== Records contained in a dataset ==
++++++++

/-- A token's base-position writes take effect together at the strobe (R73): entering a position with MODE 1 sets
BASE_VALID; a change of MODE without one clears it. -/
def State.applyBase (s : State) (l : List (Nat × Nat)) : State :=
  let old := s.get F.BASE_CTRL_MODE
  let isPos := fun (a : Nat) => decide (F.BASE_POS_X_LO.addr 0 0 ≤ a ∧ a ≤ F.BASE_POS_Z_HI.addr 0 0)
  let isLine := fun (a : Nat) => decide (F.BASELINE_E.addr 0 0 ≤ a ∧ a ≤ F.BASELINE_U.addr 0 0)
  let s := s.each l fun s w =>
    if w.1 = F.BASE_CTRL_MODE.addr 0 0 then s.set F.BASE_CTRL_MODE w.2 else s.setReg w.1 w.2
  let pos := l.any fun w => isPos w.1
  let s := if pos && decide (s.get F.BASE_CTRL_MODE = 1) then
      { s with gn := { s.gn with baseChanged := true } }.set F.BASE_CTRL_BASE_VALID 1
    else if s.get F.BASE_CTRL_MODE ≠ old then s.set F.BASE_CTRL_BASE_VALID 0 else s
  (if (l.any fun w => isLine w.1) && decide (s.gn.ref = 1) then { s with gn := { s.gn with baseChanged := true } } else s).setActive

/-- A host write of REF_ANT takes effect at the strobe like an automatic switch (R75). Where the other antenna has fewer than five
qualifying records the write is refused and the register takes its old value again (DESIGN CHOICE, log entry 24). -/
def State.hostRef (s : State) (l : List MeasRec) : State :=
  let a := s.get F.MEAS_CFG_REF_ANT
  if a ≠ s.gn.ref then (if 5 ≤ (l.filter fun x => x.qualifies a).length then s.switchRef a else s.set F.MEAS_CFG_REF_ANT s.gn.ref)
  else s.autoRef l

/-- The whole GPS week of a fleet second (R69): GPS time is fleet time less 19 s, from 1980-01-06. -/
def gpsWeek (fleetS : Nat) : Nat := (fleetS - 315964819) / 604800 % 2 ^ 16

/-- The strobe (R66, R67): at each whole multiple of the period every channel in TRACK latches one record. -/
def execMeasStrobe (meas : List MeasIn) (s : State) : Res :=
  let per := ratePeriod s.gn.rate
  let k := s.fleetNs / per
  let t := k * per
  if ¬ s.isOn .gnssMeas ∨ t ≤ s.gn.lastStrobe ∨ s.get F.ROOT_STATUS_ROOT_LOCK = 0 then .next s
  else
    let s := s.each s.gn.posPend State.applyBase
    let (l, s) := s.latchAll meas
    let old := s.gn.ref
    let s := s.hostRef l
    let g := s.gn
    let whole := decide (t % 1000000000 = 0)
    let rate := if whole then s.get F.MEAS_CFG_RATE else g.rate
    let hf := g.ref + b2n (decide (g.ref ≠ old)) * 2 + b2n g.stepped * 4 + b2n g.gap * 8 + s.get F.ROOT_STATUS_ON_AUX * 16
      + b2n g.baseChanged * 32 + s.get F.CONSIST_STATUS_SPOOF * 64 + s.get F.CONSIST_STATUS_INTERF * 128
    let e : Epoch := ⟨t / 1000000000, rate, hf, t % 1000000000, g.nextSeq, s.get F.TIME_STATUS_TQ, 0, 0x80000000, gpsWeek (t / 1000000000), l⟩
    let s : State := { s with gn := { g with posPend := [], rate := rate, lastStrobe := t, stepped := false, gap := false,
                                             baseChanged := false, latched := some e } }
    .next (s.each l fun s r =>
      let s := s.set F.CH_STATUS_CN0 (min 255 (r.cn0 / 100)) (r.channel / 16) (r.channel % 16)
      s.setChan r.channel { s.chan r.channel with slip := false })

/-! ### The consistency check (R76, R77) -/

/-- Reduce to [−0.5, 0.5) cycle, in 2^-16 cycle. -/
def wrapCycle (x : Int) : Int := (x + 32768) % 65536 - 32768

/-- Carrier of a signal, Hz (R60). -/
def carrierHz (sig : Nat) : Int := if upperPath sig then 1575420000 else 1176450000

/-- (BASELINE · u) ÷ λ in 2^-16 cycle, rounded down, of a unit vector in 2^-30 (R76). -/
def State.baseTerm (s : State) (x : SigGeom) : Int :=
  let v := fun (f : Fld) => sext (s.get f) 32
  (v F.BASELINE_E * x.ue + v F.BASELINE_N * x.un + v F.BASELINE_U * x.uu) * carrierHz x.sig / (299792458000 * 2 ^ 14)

++++++++

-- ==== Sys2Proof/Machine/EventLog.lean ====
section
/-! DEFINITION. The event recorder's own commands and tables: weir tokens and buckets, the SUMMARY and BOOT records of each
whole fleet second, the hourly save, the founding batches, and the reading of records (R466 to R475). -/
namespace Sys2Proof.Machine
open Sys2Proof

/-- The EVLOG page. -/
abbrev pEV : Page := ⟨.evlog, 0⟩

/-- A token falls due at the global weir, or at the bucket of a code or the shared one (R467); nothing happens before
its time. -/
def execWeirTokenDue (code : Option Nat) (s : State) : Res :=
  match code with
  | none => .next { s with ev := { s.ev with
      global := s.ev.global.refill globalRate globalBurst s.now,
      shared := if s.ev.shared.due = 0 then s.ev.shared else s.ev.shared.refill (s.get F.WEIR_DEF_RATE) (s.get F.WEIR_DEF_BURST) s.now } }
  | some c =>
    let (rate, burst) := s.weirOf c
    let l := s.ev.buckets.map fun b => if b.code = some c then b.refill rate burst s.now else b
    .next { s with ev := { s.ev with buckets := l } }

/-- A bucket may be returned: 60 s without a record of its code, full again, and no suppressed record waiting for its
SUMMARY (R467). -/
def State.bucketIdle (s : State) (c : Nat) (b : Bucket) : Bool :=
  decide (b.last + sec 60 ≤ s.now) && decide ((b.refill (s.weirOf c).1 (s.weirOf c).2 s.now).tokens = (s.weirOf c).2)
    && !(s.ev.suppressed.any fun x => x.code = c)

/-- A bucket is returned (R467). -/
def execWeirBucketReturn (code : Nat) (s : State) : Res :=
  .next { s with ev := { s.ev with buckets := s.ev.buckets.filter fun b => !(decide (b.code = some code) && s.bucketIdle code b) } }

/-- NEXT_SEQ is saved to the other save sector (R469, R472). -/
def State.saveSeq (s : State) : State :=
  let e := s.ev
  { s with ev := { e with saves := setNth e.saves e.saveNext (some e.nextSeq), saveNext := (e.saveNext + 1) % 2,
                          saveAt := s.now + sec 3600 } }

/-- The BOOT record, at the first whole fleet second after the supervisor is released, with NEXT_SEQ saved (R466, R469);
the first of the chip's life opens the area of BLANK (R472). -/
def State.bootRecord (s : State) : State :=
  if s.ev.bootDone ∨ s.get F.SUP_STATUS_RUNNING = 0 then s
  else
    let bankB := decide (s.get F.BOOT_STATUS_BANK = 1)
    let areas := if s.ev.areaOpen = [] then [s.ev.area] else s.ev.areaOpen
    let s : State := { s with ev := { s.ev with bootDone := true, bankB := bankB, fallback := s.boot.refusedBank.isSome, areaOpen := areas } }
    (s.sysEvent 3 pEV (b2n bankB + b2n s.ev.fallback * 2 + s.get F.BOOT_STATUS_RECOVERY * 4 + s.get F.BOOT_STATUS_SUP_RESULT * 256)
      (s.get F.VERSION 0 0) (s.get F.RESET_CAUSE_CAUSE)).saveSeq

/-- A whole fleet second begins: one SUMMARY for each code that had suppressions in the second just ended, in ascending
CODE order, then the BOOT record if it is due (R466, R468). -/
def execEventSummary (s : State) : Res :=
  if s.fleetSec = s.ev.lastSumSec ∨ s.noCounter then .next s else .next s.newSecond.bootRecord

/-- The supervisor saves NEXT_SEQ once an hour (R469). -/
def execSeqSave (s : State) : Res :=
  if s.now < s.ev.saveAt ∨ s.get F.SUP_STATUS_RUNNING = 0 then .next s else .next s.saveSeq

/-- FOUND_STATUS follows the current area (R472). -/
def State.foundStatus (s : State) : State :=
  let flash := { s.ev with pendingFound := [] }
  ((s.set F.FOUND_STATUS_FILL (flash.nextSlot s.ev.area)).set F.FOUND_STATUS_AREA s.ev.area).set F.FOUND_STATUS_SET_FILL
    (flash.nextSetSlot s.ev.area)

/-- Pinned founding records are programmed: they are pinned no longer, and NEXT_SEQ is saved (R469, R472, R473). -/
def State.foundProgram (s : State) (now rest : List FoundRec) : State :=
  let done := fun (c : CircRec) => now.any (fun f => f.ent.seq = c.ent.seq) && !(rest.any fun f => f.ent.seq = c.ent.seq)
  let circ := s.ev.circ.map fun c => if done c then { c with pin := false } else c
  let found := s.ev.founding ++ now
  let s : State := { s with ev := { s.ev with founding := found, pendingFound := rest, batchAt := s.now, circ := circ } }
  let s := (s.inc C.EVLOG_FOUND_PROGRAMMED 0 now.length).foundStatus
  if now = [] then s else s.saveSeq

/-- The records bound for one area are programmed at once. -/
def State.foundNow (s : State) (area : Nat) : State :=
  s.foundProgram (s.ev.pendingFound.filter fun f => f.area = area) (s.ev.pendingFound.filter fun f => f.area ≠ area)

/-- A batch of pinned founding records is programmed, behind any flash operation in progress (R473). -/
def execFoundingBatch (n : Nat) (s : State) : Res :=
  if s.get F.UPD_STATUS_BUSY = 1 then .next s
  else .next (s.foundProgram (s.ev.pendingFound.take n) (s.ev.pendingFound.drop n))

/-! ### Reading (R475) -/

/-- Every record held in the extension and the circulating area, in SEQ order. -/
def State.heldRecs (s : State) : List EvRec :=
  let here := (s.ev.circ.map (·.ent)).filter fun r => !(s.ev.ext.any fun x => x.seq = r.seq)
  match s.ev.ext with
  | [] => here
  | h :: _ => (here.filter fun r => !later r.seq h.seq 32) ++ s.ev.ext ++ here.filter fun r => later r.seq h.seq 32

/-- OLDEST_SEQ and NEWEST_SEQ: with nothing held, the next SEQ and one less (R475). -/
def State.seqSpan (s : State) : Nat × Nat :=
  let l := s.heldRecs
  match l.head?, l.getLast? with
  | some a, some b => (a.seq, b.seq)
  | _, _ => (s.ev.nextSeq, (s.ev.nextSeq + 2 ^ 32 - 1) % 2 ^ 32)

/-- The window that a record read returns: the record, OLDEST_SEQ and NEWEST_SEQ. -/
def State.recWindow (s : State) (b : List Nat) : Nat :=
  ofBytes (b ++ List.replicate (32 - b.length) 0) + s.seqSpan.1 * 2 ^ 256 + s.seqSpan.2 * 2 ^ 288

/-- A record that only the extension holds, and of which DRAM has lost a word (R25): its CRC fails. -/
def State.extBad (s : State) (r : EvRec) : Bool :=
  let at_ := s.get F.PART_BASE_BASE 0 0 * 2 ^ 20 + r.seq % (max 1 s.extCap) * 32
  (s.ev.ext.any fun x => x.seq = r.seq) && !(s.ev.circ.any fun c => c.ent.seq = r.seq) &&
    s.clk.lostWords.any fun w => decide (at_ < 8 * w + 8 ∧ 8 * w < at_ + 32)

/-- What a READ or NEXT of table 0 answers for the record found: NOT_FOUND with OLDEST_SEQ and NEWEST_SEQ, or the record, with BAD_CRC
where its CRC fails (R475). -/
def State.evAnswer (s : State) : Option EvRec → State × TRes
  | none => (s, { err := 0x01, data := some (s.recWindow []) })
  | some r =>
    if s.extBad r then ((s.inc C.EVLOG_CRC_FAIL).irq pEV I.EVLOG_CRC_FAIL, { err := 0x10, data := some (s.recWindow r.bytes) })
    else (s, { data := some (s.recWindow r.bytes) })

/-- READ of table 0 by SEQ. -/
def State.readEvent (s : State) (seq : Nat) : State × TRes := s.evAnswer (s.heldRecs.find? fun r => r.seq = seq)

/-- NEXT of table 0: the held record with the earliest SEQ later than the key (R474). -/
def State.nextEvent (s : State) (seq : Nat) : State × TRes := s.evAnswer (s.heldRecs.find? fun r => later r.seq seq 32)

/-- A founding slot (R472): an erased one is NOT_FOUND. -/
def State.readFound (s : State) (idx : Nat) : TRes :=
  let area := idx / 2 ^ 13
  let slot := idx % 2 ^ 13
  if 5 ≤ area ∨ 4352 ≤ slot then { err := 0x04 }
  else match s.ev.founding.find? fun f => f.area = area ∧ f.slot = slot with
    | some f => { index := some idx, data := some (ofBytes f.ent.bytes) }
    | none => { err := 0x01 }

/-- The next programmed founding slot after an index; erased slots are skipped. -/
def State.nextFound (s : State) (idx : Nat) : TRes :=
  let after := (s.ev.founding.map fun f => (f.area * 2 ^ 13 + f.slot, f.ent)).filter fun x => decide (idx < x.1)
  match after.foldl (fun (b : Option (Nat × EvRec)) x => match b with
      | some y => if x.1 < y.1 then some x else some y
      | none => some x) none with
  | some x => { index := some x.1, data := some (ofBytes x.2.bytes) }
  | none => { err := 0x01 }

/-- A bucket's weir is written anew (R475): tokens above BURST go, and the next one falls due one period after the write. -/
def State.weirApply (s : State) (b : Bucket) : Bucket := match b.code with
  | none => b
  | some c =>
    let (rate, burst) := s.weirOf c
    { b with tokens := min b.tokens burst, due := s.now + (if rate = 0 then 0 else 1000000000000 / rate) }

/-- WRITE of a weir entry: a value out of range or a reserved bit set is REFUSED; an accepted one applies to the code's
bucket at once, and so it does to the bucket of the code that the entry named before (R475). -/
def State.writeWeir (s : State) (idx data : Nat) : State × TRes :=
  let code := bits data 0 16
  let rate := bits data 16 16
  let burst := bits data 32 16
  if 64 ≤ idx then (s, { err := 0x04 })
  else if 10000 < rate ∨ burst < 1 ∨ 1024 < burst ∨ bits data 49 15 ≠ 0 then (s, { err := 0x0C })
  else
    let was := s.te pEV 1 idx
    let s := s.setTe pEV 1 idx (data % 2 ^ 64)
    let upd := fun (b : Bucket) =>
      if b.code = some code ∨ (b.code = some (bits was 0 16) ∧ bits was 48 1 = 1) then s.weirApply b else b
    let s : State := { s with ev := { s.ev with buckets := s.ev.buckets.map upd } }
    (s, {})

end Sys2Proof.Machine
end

++++++++

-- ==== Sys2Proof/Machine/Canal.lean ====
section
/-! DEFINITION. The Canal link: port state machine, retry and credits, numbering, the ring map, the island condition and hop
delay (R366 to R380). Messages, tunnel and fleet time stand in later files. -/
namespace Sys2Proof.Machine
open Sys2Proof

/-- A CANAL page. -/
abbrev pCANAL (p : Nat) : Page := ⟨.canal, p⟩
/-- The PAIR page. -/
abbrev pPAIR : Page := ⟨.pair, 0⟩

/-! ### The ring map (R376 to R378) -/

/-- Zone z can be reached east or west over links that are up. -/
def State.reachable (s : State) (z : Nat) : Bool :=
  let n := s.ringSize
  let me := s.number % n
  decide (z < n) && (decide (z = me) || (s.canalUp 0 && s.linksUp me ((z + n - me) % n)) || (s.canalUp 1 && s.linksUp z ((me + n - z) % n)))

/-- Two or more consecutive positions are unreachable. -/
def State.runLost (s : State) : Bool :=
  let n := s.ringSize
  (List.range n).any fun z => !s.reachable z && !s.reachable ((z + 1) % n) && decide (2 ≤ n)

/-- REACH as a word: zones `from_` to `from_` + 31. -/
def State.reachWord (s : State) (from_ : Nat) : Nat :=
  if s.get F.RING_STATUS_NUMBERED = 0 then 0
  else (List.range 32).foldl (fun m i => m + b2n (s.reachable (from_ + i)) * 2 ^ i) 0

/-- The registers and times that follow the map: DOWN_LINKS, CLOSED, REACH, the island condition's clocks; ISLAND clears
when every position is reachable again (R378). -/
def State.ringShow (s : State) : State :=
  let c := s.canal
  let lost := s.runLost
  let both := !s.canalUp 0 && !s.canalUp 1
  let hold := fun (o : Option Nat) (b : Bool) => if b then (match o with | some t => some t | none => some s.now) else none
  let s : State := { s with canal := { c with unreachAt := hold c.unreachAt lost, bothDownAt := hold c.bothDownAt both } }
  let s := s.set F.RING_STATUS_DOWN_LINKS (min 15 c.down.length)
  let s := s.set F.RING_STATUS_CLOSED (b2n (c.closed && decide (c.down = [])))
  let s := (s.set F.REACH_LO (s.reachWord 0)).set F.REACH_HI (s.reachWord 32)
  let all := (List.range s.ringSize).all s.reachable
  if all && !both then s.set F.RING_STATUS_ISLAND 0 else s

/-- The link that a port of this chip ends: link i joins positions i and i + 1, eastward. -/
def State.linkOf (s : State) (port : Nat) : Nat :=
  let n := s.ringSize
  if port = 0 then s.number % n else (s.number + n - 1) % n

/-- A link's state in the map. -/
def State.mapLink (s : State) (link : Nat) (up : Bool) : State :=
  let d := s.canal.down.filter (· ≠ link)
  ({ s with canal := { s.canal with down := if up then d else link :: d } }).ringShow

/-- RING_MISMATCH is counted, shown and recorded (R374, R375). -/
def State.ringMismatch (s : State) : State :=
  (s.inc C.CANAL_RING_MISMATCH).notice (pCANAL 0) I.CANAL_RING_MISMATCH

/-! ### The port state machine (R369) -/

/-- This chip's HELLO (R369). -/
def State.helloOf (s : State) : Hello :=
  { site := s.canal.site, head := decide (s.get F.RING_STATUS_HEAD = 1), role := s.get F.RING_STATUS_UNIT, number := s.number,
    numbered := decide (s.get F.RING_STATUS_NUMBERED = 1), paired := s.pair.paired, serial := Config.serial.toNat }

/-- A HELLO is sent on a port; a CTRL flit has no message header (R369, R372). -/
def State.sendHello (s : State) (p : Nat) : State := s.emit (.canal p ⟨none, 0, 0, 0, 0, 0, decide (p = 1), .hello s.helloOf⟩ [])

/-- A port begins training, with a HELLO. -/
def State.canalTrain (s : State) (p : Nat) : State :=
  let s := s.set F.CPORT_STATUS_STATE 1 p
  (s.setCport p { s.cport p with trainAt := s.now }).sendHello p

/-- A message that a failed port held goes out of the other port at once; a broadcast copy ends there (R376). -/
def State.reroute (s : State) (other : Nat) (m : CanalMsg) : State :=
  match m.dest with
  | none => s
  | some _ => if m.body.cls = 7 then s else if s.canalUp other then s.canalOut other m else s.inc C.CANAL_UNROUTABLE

++++++++

Of the lines above, extract only those from the line with "MODE 1 sets" to the line with "let s := s.each l fun s w =>", both included, exactly as written.

== SOLUTION ==
/-- A token's base-position writes take effect together at the strobe (R73): entering a position with MODE 1 sets
BASE_VALID; a change of MODE without one clears it. -/
def State.applyBase (s : State) (l : List (Nat × Nat)) : State :=
  let old := s.get F.BASE_CTRL_MODE
  let isPos := fun (a : Nat) => decide (F.BASE_POS_X_LO.addr 0 0 ≤ a ∧ a ≤ F.BASE_POS_Z_HI.addr 0 0)
  let isLine := fun (a : Nat) => decide (F.BASELINE_E.addr 0 0 ≤ a ∧ a ≤ F.BASELINE_U.addr 0 0)
  let s := s.each l fun s w =>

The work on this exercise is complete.